* DATA SUPPLIED
____________

/-! ## Depot and spill (R235 to R237) -/

/-- Spill pages of 4 KiB in the region, and those in use. -/
def spillPages (d : Dev) : Nat := match d.slots.spillRegion with | some (_, n) => n * 262144 | none => 0
def pagesFor (n : Nat) : Nat := ceilDiv n 512
def spillUsed (d : Dev) : Nat :=
  (d.slots.tx.map (fun e => pagesFor e.2.spill.length)).sum + (d.slots.rx.map (fun e => pagesFor e.2.spill.length)).sum
/-- The spill region has no free page. -/
def regionFull (d : Dev) : Bool := decide (spillPages d ≤ spillUsed d)
/-- A queue spills (R236). -/
def spills (d : Dev) (c : QueueCfg) : Bool := c.spillEnable && d.slots.spillEnable
/-- What a queue holds: depot, spill, and depot words behind spilled ones. -/
structure Store (α : Type) where
  depot : List α
  spill : List α
  late : List α
def Store.total {α : Type} (s : Store α) : Nat := s.depot.length + s.spill.length + s.late.length
def Store.inDepot {α : Type} (s : Store α) : Nat := s.depot.length + s.late.length
def Store.all {α : Type} (s : Store α) : List α := s.depot ++ s.spill ++ s.late
/-- A word enters depot or spill (R237 steps 1 and 2); `sp`: the queue spills. DEDUCED: where it no longer does, a word that comes while spilled
words are still returning waits behind them in the depot (R244). -/
def pushWord {α : Type} (c : QueueCfg) (sp : Bool) (s : Store α) (w : α) : Store α :=
  if s.spill.isEmpty && s.late.isEmpty then
    if !sp || decide (s.depot.length < c.spillOn) then { s with depot := s.depot ++ [w] } else { s with spill := [w] }
  else if sp && s.late.isEmpty then { s with spill := s.spill ++ [w] }
  else { s with late := s.late ++ [w] }
/-- Spilled words return to the depot in order as it drains. -/
def refill {α : Type} (c : QueueCfg) (s : Store α) : Store α :=
  let n := c.spillOn - s.depot.length
  if (s.spill.drop n).isEmpty then { depot := s.depot ++ s.spill ++ s.late, spill := [], late := [] }
  else { s with depot := s.depot ++ s.spill.take n, spill := s.spill.drop n }
/-- The first `n` words leave a store. -/
def takeStore {α : Type} (c : QueueCfg) (n : Nat) (s : Store α) : List α × Store α :=
  (s.all.take n,
   refill c { depot := s.depot.drop n, spill := s.spill.drop (n - s.depot.length), late := s.late.drop (n - s.depot.length - s.spill.length) })
/-- A store has room for what it becomes: QUEUE_MAX, its depot pages, the pages of the spill region. DEDUCED: words without room are discarded as at
QUEUE_MAX. -/
def roomFor {α : Type} (d : Dev) (c : QueueCfg) (s t : Store α) : Bool :=
  decide (t.total ≤ c.max) && decide (t.inDepot ≤ 512 * c.pages)
    && decide (spillUsed d + (pagesFor t.spill.length - pagesFor s.spill.length) ≤ spillPages d)
/-- The causes of words entering or leaving spill: SPILL_START, SPILL_END and the events of R246. -/
def noteSpill (q before after into back : Nat) (d : Dev) : Dev :=
  let d1 := queueTally q 4 back (queueTally q 3 into d)
  let d2 := if before = 0 && 0 < into then queueCause q 0 d1 else d1
  if after = 0 && 0 < back then queueCause q 1 d2 else d2
/-- Words have entered a store: an armed flip on the region of the depot or of the HBM is used (R430). -/
def wroteStore {α : Type} (s t : Store α) (d : Dev) : Dev :=
  let d1 := if s.inDepot < t.inDepot then useFlip 0 d else d
  if s.spill.length < t.spill.length then useFlip 6 d1 else d1
/-- The words of `t` that were not in `s`, the first of them stored XOR an armed flip mask; `hit` is what a read of it then delivers (R430). -/
def flipStore {α : Type} (hit : BitVec 72 → α → α) (s t : Store α) (d : Dev) : Store α :=
  let m := flipMaskFor 0 d
  let h := flipMaskFor 6 d
  let t1 := if m = 0 then t else { t with depot := putAt t.depot s.depot.length (hit m), late := if s.depot.length < t.depot.length then t.late
                                                                                                else putAt t.late s.late.length (hit m) }
  if h = 0 then t1 else { t1 with spill := putAt t1.spill s.spill.length (hit h) }
/-- What a read delivers of a queue's word under a mask: a transmit word zero data, a receive word a fill word where it is uncorrectable (R424). -/
def hitTx (m : BitVec 72) (w : QWord) : QWord := (readFlipped m w).getD 0
def hitRx (m : BitVec 72) (w : RxWord) : RxWord := { w with value := w.value.bind (readFlipped m) }
/-- Spilled words have returned to the depot as `n` words left `s` and made it `t`: the first of them is where `s.depot` ended, less `n`. -/
def spillReturned {α : Type} (s : Store α) (n : Nat) (t : Store α) : Bool := decide (t.spill.length + (n - s.depot.length) < s.spill.length)
def returnFlipped {α : Type} (hit : BitVec 72 → α → α) (s : Store α) (n : Nat) (t : Store α) (d : Dev) : Store α :=
  let m := flipMaskFor 0 d
  if m = 0 || !spillReturned s n t then t else { t with depot := putAt t.depot (s.depot.length - n) (hit m) }
def wroteReturned {α : Type} (s : Store α) (n : Nat) (t : Store α) (d : Dev) : Dev := if spillReturned s n t then useFlip 0 d else d
def txStore (x : TxQueue) : Store QWord := { depot := x.depot, spill := x.spill, late := x.late }
def withTxStore (x : TxQueue) (s : Store QWord) : TxQueue := { x with depot := s.depot, spill := s.spill, late := s.late }
def rxStore (x : RxQueue) : Store RxWord := { depot := x.depot, spill := x.spill, late := x.late }
def withRxStore (x : RxQueue) (s : Store RxWord) : RxQueue := { x with depot := s.depot, spill := s.spill, late := s.late }

/-! ## Back-pressure (R237 step 3, R238, R239) -/

def twinCfg (d : Dev) (w : Nat) : TwinCfg := tabGet (fun _ => {}) d.twins.cfg w
def setTwinCfg (w : Nat) (x : TwinCfg) (d : Dev) : Dev :=
  { d with twins := { d.twins with cfg := tabPut (fun _ => {}) d.twins.cfg w x } }
def twinTx (d : Dev) (w : Nat) : TwinTx := tabGet (fun _ => {}) d.twins.tx w
def setTwinTx (w : Nat) (x : TwinTx) (d : Dev) : Dev :=
  { d with twins := { d.twins with tx := tabPut (fun _ => {}) d.twins.tx w x } }
/-- Data words of a twin stream that are still in their queue. -/
def queuedIn (l : List TwinWord) : Nat := (l.filter (· == .queued)).length
/-- Words at the head of a transmit queue that a path of a twin tributary has taken and another has not (R345): they stay in the queue. -/
def claimed (d : Dev) (q : Nat) : Nat := ((d.twins.cfg.filter (fun e => e.2.tx && e.2.queue == q)).map (fun e => queuedIn (twinTx d e.1).stream)).sum
/-- The occupancy of a transmit queue. -/
def txOccupancy (d : Dev) (q : Nat) : Nat := (txStore (txQueue d q)).total
/-- Every coach that carries a tributary has frames and, where its cipher asks for one, a key. -/
def coachesCarry (d : Dev) (q : Nat) : Bool :=
  (txCoachesOf d q).all (fun c => (coachTx d c).framesRun && !(tabGet (fun _ => {}) d.cipher.tx c).hold)
/-- Whether back-pressure of a transmit queue stands after a change; a queue that a sleep has kept stands under it until its coaches carry
keys and frames again (R520). -/
def pressure (d : Dev) (q : Nat) : Bool :=
  let x := txQueue d q
  let n := txOccupancy d q
  let full := spills d x.cfg && regionFull d
  if decide (x.cfg.xoff ≤ n) || full || !hasSlots d q || x.resumed then true else if n ≤ x.cfg.xon then false else x.backpressure
def channelOf (d : Dev) (q : Nat) : Channel := tabGet (fun _ => {}) d.clients.channels q
def setChannel (q : Nat) (x : Channel) (d : Dev) : Dev :=
  { d with clients := { d.clients with channels := tabPut (fun _ => {}) d.clients.channels q x } }
/-- Channels of a link: under version 2 those below 1,024 alone exist (R250). -/
def inLink (g : Group) (q : Nat) : Bool := decide (g.first ≤ q) && decide (q < g.first + g.count) && (g.version != 2 || decide (q < 1024))
def channelsOf (g : Group) : List Nat := ((List.range g.count).map (g.first + ·)).filter (inLink g)
/-- Credits of an SLP channel whose link is up: granted up to XOFF − occupancy − credits outstanding, none while back-pressure is
asserted (R238, R264). Credits count cells, so they are rounded down to whole cells, at most 32,767 outstanding. -/
def grantCredit (q : Nat) (d : Dev) : Dev :=
  match groupOf d q with
  | some l =>
    if (group d l).protocol = 2 ∧ (group d l).up ∧ inLink (group d l) q ∧ !(txQueue d q).backpressure then
      let x := channelOf d q
      let room := min 32767 (((txQueue d q).cfg.xoff - txOccupancy d q) / 32)
      let out := modSub 65536 x.granted x.received
      if out < room then setChannel q { x with granted := (x.received + room) % 65536 } d else d
    else d
  | none => d
/-- Bring back-pressure up to date: XOFF, XON, SPILL_FULL, PAUSE frames and BP_TIME. -/
def movePressure (q : Nat) (d : Dev) : Dev :=
  let x := txQueue d q
  let p := pressure d q
  if p = x.backpressure then d
  else if p then
    let d1 := queueTally q 5 1 (queueCause q 2 (setTxQueue q { x with backpressure := true, bpSince := nowNs d } d))
    sendPause q (if spills d x.cfg && regionFull d then queueCause q 5 d1 else d1)
  else sendPause q (queueCause q 3 (setTxQueue q { x with backpressure := false, bpTime := x.bpTime + (nowNs d - x.bpSince) / 1000 } d))
/-- After any change of a transmit queue or its slots: back-pressure, then credits. -/
def settlePressure (q : Nat) (d : Dev) : Dev :=
  let x := txQueue d q
  grantCredit q (movePressure q (if x.resumed && coachesCarry d q then setTxQueue q { x with resumed := false } d else d))

/-- The spill region has filled, or has a free page again: SPILL_FULL and back-pressure of every queue that spills (R237). -/
def regionMoved (old d : Dev) : Dev :=
  if regionFull old = regionFull d then d
  else d.slots.tx.foldl (fun d e =>
    if spills d e.2.cfg then settlePressure e.1 (if regionFull d then queueCause e.1 5 d else d) else d) d

/-! ## Transmit queues -/

/-- A delineation unit arrives: it enters whole, or is discarded whole (R237). -/
def arriveUnit (q : Nat) (ws : List QWord) (d : Dev) : Dev :=
  let x := txQueue d q
  let s := txStore x
  let t := ws.foldl (pushWord x.cfg (spills d x.cfg)) s
  let n := ws.length
  if roomFor d x.cfg s t then
    let d1 := setTxQueue q { withTxStore x (flipStore hitTx s t d) with units := x.units ++ [(n, true)] } (queueTally q 0 n (queueCount q 0 0 n d))
    regionMoved d (settlePressure q (wroteStore s t (noteSpill q s.spill.length t.spill.length (t.spill.length - s.spill.length) 0 d1)))
  else settlePressure q (queueCause q 4 (queueTally q 6 n (queueCount q 0 2 n d)))
/-- The units left after `n` words have gone. -/
def takeUnits : Nat → List (Nat × Bool) → List (Nat × Bool)
  | _, [] => []
  | n, (k, whole) :: t => if k ≤ n then takeUnits (n - k) t else (k - n, whole && n == 0) :: t
/-- The first `n` words leave a transmit queue's depot and spill; back-pressure is not yet judged again. -/
def moveTx (q n : Nat) (d : Dev) : List QWord × Dev :=
  let x := txQueue d q
  let r := takeStore x.cfg n (txStore x)
  let t := returnFlipped hitTx (txStore x) n r.2 d
  (r.1, noteSpill q x.spill.length t.spill.length 0 (x.spill.length - t.spill.length) (setTxQueue q (withTxStore x t) (wroteReturned (txStore x) n r.2 d)))
/-- `n` words of a transmit queue are sent: WORDS_OUT, units. -/
def sentTx (q n : Nat) (d : Dev) : Dev :=
  queueCount q 0 1 n (setTxQueue q { txQueue d q with units := takeUnits n (txQueue d q).units } d)
/-- The first `n` words of a transmit queue leave it for good. -/
def dropTx (q n : Nat) (d : Dev) : List QWord × Dev :=
  let r := moveTx q n d
  (r.1, sentTx q r.1.length r.2)
/-- A leg takes up to `n` words at its cut instant (R221): how many. -/
def cutTx (q n : Nat) (d : Dev) : Nat × Dev :=
  let r := moveTx q n d
  (r.1.length, regionMoved d (settlePressure q (setTxQueue q { txQueue r.2 q with cut := (txQueue r.2 q).cut ++ r.1 } r.2)))
/-- A leg that cut `n` words is sent: its words and OFFSET. The stream word number advances by the words sent. -/
def sendTx (q n : Nat) (d : Dev) : List QWord × Nat × Dev :=
  let x := txQueue d q
  let ws := x.cut.take n
  (ws, x.next, sentTx q ws.length (setTxQueue q { x with cut := x.cut.drop n, next := (x.next + ws.length) % 2 ^ 32 } d))
/-- A leg that cut `n` words is not sent: the tributary keeps them (R290). -/
def returnTx (q n : Nat) (d : Dev) : Dev :=
  let x := txQueue d q
  let k := x.cut.length - n
  settlePressure q (setTxQueue q { x with cut := x.cut.take k, depot := x.cut.drop k ++ x.depot } d)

____________

* TASK OBJECTIVE
Only the lines above starting at the one containing "α) (s : Store" and ending at the one containing "d.twins with tx", both included, are to be returned, exactly as they read.

* TASK OUTPUT
def returnFlipped {α : Type} (hit : BitVec 72 → α → α) (s : Store α) (n : Nat) (t : Store α) (d : Dev) : Store α :=
  let m := flipMaskFor 0 d
  if m = 0 || !spillReturned s n t then t else { t with depot := putAt t.depot (s.depot.length - n) (hit m) }
def wroteReturned {α : Type} (s : Store α) (n : Nat) (t : Store α) (d : Dev) : Dev := if spillReturned s n t then useFlip 0 d else d
def txStore (x : TxQueue) : Store QWord := { depot := x.depot, spill := x.spill, late := x.late }
def withTxStore (x : TxQueue) (s : Store QWord) : TxQueue := { x with depot := s.depot, spill := s.spill, late := s.late }
def rxStore (x : RxQueue) : Store RxWord := { depot := x.depot, spill := x.spill, late := x.late }
def withRxStore (x : RxQueue) (s : Store RxWord) : RxQueue := { x with depot := s.depot, spill := s.spill, late := s.late }

/-! ## Back-pressure (R237 step 3, R238, R239) -/

def twinCfg (d : Dev) (w : Nat) : TwinCfg := tabGet (fun _ => {}) d.twins.cfg w
def setTwinCfg (w : Nat) (x : TwinCfg) (d : Dev) : Dev :=
  { d with twins := { d.twins with cfg := tabPut (fun _ => {}) d.twins.cfg w x } }
def twinTx (d : Dev) (w : Nat) : TwinTx := tabGet (fun _ => {}) d.twins.tx w
def setTwinTx (w : Nat) (x : TwinTx) (d : Dev) : Dev :=
  { d with twins := { d.twins with tx := tabPut (fun _ => {}) d.twins.tx w x } }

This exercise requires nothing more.